# Task instructions:
Entries follow. Give back exactly the lines starting at the one containing "(ic4 : Bool)" and ending at the one containing "pitControlWord (c : PitChan)", and no other lines.

# Dataset entries:
==========

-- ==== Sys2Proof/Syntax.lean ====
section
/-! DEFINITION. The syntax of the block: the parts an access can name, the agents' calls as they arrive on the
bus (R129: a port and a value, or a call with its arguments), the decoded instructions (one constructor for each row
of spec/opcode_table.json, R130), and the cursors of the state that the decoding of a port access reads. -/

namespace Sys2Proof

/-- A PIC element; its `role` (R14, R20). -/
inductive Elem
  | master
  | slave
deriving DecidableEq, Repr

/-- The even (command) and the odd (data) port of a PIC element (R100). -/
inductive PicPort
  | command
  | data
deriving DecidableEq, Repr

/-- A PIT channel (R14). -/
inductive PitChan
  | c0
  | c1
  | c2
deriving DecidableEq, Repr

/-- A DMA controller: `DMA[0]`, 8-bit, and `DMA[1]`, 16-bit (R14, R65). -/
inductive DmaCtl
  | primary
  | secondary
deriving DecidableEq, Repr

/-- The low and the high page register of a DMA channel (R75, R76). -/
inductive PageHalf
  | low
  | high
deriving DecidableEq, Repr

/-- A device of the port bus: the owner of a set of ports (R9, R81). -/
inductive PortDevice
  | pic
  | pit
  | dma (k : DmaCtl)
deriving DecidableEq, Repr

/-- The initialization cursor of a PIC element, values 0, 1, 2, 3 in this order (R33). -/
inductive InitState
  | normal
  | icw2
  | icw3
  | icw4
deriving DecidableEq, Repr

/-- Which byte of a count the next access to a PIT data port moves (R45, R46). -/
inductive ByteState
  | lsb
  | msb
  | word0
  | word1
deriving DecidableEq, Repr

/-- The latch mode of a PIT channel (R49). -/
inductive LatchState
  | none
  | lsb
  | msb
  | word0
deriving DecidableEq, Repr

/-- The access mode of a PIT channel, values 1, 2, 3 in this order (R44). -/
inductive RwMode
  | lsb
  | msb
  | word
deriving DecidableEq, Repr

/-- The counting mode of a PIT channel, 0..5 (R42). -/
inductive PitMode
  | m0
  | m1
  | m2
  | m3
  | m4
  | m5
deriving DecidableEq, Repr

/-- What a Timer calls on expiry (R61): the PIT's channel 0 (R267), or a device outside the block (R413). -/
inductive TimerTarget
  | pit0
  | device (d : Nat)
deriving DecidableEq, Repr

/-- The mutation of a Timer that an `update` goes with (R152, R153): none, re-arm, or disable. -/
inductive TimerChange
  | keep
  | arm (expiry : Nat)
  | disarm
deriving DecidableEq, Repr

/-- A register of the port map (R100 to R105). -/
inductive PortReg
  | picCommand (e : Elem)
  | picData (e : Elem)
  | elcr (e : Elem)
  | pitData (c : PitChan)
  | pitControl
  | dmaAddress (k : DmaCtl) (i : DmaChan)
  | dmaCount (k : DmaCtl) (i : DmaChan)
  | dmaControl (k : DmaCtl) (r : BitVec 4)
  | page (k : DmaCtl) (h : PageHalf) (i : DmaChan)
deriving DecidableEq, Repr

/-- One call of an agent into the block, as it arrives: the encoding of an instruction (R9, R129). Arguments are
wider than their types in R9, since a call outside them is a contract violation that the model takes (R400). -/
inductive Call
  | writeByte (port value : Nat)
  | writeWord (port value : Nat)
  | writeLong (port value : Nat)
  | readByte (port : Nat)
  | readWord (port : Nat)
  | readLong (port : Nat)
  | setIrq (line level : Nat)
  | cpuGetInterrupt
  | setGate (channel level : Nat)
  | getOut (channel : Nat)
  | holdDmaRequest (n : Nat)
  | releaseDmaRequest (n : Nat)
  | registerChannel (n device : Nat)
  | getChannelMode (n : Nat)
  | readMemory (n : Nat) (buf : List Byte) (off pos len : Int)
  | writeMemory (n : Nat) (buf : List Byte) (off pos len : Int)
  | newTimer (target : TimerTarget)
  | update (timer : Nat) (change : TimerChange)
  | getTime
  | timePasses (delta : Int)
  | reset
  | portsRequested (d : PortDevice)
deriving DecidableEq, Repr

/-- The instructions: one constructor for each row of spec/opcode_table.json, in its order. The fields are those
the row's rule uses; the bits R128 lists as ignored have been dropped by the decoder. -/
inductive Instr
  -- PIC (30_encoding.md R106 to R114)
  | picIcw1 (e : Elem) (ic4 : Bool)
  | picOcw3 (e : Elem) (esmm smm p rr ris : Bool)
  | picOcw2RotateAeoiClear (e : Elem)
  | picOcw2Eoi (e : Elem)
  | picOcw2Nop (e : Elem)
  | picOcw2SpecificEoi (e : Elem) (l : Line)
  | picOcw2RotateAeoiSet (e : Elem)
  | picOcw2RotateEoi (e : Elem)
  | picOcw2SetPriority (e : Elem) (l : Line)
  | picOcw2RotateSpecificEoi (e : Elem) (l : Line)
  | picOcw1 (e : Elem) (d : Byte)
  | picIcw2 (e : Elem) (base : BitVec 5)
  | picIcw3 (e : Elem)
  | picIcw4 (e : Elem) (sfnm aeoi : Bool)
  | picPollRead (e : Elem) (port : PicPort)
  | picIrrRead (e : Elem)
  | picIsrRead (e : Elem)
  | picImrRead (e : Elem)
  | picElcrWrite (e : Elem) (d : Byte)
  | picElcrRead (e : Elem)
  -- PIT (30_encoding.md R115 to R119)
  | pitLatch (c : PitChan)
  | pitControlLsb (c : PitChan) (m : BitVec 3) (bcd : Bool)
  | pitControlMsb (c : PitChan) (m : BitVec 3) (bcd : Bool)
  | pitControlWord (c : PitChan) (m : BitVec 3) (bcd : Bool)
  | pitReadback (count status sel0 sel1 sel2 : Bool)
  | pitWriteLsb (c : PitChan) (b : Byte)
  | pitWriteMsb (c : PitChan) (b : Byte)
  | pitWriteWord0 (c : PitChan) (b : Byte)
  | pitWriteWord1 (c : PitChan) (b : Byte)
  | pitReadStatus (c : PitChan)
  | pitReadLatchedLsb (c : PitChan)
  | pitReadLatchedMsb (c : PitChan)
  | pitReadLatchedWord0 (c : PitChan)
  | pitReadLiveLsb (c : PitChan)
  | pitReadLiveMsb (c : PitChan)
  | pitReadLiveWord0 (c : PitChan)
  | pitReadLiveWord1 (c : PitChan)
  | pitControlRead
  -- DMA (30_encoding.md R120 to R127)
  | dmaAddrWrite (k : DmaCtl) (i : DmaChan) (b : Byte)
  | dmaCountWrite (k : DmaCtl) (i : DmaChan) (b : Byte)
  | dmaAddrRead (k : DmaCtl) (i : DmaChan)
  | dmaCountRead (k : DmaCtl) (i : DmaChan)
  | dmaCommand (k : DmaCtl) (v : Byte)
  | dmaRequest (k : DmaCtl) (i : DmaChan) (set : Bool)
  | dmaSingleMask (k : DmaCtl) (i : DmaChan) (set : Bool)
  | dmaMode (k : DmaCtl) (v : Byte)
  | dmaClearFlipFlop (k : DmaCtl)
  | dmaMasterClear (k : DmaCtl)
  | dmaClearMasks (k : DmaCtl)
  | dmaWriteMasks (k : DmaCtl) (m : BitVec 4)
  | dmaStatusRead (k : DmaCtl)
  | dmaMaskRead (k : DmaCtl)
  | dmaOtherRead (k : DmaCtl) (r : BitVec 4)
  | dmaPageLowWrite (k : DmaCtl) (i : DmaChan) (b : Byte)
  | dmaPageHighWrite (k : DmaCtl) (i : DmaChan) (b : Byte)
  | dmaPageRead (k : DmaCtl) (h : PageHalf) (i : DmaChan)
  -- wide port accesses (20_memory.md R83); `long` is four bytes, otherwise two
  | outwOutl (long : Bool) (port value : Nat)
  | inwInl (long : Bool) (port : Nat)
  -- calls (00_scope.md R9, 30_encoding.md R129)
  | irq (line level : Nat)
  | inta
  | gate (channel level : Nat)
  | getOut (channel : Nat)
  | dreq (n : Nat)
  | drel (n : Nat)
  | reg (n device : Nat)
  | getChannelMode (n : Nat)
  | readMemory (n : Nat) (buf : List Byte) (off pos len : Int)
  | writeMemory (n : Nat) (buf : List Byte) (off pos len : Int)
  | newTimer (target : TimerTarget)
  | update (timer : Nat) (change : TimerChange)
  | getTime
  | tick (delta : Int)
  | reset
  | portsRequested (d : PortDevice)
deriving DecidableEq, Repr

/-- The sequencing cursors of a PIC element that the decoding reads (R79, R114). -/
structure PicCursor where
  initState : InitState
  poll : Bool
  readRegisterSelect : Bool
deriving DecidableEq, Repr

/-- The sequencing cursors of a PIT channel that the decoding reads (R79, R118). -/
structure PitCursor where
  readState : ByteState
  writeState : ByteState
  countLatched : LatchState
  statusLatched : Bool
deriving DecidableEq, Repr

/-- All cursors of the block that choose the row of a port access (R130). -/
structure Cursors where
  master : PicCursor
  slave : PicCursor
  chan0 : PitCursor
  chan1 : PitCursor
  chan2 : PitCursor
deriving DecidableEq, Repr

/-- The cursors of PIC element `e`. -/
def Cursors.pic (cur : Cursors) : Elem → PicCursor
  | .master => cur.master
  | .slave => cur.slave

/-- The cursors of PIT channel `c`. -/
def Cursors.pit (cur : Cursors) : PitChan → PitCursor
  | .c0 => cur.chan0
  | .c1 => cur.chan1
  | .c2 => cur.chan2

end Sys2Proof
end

==========

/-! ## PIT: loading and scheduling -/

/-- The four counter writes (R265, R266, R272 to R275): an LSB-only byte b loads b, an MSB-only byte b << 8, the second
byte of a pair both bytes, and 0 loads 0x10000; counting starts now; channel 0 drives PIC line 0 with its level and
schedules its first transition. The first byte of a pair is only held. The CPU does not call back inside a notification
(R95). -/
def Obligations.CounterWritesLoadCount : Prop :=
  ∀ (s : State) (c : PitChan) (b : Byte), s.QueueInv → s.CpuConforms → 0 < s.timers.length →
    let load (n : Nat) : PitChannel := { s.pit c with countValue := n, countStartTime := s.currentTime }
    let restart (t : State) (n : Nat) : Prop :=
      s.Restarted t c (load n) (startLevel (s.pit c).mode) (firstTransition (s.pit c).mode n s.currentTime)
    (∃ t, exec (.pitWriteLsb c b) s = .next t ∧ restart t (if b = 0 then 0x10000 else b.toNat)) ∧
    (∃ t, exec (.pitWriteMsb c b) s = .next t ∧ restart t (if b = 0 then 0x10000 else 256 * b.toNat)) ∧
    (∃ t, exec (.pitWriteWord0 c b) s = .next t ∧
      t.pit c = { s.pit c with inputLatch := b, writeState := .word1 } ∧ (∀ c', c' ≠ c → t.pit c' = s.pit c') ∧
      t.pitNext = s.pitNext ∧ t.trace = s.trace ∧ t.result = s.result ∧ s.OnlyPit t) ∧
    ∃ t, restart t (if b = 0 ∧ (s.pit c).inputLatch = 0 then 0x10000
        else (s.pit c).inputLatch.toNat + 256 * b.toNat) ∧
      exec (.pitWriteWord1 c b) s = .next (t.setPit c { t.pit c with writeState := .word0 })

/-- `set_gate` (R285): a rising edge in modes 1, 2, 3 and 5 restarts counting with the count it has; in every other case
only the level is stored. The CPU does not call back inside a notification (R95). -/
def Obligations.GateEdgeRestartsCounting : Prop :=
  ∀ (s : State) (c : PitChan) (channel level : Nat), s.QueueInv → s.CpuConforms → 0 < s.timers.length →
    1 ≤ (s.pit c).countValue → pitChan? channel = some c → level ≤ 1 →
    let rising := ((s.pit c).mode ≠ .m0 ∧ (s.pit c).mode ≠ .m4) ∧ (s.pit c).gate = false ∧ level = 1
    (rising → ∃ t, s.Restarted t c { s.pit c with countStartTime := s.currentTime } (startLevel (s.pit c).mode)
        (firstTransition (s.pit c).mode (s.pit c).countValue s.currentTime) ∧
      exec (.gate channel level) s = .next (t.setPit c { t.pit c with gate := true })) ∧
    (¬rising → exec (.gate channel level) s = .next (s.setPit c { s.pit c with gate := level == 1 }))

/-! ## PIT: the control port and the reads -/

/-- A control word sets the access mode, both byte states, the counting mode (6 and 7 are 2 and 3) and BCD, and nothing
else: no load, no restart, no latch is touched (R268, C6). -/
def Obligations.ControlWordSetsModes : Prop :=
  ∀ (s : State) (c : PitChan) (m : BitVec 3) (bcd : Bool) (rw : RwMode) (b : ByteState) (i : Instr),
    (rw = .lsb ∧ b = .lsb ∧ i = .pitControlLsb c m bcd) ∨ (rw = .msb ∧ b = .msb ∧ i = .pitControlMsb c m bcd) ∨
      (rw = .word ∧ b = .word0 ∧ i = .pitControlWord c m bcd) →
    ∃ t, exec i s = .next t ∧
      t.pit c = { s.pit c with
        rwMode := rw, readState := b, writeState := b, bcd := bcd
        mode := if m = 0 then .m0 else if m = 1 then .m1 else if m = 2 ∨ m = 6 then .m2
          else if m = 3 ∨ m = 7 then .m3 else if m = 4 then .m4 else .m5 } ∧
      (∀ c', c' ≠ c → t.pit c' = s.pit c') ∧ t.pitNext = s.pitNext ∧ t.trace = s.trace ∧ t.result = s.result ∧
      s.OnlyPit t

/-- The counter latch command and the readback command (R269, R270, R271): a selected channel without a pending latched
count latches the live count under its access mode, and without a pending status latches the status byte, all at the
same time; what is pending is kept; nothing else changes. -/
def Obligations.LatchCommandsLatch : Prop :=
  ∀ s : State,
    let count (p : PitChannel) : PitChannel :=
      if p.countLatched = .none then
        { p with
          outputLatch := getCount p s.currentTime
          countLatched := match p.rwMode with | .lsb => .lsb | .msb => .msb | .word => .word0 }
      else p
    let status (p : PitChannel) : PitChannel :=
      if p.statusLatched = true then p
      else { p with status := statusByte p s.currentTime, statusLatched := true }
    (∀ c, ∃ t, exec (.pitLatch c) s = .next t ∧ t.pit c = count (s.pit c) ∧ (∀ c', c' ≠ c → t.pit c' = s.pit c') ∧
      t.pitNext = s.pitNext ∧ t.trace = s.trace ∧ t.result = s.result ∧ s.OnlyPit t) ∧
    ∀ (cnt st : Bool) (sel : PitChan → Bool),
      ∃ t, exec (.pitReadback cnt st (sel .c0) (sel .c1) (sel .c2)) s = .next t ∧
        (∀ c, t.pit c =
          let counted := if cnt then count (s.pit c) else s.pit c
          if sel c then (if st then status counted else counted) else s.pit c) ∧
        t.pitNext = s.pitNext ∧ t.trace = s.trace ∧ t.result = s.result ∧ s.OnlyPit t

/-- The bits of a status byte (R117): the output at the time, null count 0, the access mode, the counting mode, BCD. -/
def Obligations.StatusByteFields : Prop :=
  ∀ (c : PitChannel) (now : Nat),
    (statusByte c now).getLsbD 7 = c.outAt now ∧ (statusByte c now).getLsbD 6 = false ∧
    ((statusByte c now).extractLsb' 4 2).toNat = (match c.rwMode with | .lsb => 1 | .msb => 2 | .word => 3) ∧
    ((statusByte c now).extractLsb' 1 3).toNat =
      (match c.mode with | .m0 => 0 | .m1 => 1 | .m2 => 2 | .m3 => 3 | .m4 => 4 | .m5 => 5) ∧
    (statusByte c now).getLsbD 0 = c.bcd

==========

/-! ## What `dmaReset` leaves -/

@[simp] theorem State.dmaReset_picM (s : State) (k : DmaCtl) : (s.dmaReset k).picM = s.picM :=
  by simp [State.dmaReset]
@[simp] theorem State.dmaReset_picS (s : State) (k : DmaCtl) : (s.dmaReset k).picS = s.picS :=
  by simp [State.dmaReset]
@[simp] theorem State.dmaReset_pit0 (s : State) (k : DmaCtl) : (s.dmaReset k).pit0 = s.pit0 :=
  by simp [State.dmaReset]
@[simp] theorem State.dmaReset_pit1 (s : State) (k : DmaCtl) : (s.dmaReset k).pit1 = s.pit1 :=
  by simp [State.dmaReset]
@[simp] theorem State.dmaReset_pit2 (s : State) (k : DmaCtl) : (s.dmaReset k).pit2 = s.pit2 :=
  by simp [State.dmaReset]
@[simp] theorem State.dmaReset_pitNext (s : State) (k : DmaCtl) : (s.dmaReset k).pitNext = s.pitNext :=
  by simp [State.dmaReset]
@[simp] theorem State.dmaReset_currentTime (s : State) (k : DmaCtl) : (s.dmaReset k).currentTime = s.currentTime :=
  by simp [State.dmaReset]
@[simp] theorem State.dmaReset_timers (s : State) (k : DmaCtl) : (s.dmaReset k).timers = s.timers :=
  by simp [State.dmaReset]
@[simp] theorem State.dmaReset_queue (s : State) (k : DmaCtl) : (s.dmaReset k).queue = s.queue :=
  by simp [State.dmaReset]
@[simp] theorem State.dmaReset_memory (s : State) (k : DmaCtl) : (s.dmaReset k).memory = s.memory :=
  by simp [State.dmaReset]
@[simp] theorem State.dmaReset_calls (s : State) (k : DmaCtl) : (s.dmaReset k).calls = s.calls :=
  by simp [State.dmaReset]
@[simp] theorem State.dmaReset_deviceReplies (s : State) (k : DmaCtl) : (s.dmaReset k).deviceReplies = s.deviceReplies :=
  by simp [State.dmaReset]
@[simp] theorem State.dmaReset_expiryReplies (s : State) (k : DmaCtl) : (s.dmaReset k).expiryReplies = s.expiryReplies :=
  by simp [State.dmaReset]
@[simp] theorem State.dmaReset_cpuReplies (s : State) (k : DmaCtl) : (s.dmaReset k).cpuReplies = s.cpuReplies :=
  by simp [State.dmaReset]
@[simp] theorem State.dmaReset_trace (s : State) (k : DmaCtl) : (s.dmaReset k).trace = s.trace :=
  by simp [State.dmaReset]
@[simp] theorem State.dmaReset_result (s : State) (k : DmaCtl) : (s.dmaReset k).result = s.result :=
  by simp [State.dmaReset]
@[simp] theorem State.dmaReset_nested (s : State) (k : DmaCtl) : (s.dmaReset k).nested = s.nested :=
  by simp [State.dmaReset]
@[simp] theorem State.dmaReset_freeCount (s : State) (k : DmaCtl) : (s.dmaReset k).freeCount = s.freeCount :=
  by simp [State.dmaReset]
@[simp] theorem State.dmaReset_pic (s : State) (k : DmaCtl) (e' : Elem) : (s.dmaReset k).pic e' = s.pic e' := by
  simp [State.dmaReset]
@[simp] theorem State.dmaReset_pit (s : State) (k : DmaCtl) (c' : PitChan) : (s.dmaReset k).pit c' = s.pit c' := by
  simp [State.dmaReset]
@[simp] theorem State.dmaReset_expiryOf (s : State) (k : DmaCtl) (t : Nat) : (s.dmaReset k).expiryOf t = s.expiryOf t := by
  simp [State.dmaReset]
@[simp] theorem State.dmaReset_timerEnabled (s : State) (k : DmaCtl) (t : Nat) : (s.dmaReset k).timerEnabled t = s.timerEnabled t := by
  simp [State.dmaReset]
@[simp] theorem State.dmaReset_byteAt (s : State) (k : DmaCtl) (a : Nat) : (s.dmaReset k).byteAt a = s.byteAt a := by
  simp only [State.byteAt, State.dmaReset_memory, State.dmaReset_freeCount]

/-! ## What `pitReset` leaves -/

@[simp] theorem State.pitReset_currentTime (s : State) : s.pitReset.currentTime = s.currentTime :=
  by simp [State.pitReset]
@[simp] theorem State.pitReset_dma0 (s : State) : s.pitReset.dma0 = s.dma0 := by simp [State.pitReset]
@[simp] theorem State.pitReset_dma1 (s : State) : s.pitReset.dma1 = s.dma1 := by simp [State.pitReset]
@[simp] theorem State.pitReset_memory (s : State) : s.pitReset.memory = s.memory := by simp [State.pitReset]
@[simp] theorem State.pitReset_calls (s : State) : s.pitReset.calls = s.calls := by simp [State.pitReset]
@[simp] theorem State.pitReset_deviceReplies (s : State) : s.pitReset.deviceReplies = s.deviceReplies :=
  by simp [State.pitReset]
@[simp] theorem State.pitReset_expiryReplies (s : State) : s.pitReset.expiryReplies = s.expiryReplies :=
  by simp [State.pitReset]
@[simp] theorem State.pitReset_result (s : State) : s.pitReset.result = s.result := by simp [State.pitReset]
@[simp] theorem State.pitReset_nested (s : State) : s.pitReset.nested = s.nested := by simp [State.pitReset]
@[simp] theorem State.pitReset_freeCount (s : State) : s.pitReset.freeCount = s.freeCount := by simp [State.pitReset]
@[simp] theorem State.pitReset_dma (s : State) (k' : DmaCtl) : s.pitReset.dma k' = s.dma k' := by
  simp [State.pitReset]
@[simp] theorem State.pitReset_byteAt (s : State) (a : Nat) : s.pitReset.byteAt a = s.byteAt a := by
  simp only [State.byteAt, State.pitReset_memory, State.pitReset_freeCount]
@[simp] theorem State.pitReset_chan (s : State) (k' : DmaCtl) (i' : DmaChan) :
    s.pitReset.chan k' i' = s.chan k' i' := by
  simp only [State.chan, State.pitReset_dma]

==========

# Completed exercise:
  | picIcw1 (e : Elem) (ic4 : Bool)
  | picOcw3 (e : Elem) (esmm smm p rr ris : Bool)
  | picOcw2RotateAeoiClear (e : Elem)
  | picOcw2Eoi (e : Elem)
  | picOcw2Nop (e : Elem)
  | picOcw2SpecificEoi (e : Elem) (l : Line)
  | picOcw2RotateAeoiSet (e : Elem)
  | picOcw2RotateEoi (e : Elem)
  | picOcw2SetPriority (e : Elem) (l : Line)
  | picOcw2RotateSpecificEoi (e : Elem) (l : Line)
  | picOcw1 (e : Elem) (d : Byte)
  | picIcw2 (e : Elem) (base : BitVec 5)
  | picIcw3 (e : Elem)
  | picIcw4 (e : Elem) (sfnm aeoi : Bool)
  | picPollRead (e : Elem) (port : PicPort)
  | picIrrRead (e : Elem)
  | picIsrRead (e : Elem)
  | picImrRead (e : Elem)
  | picElcrWrite (e : Elem) (d : Byte)
  | picElcrRead (e : Elem)
  -- PIT (30_encoding.md R115 to R119)
  | pitLatch (c : PitChan)
  | pitControlLsb (c : PitChan) (m : BitVec 3) (bcd : Bool)
  | pitControlMsb (c : PitChan) (m : BitVec 3) (bcd : Bool)
  | pitControlWord (c : PitChan) (m : BitVec 3) (bcd : Bool)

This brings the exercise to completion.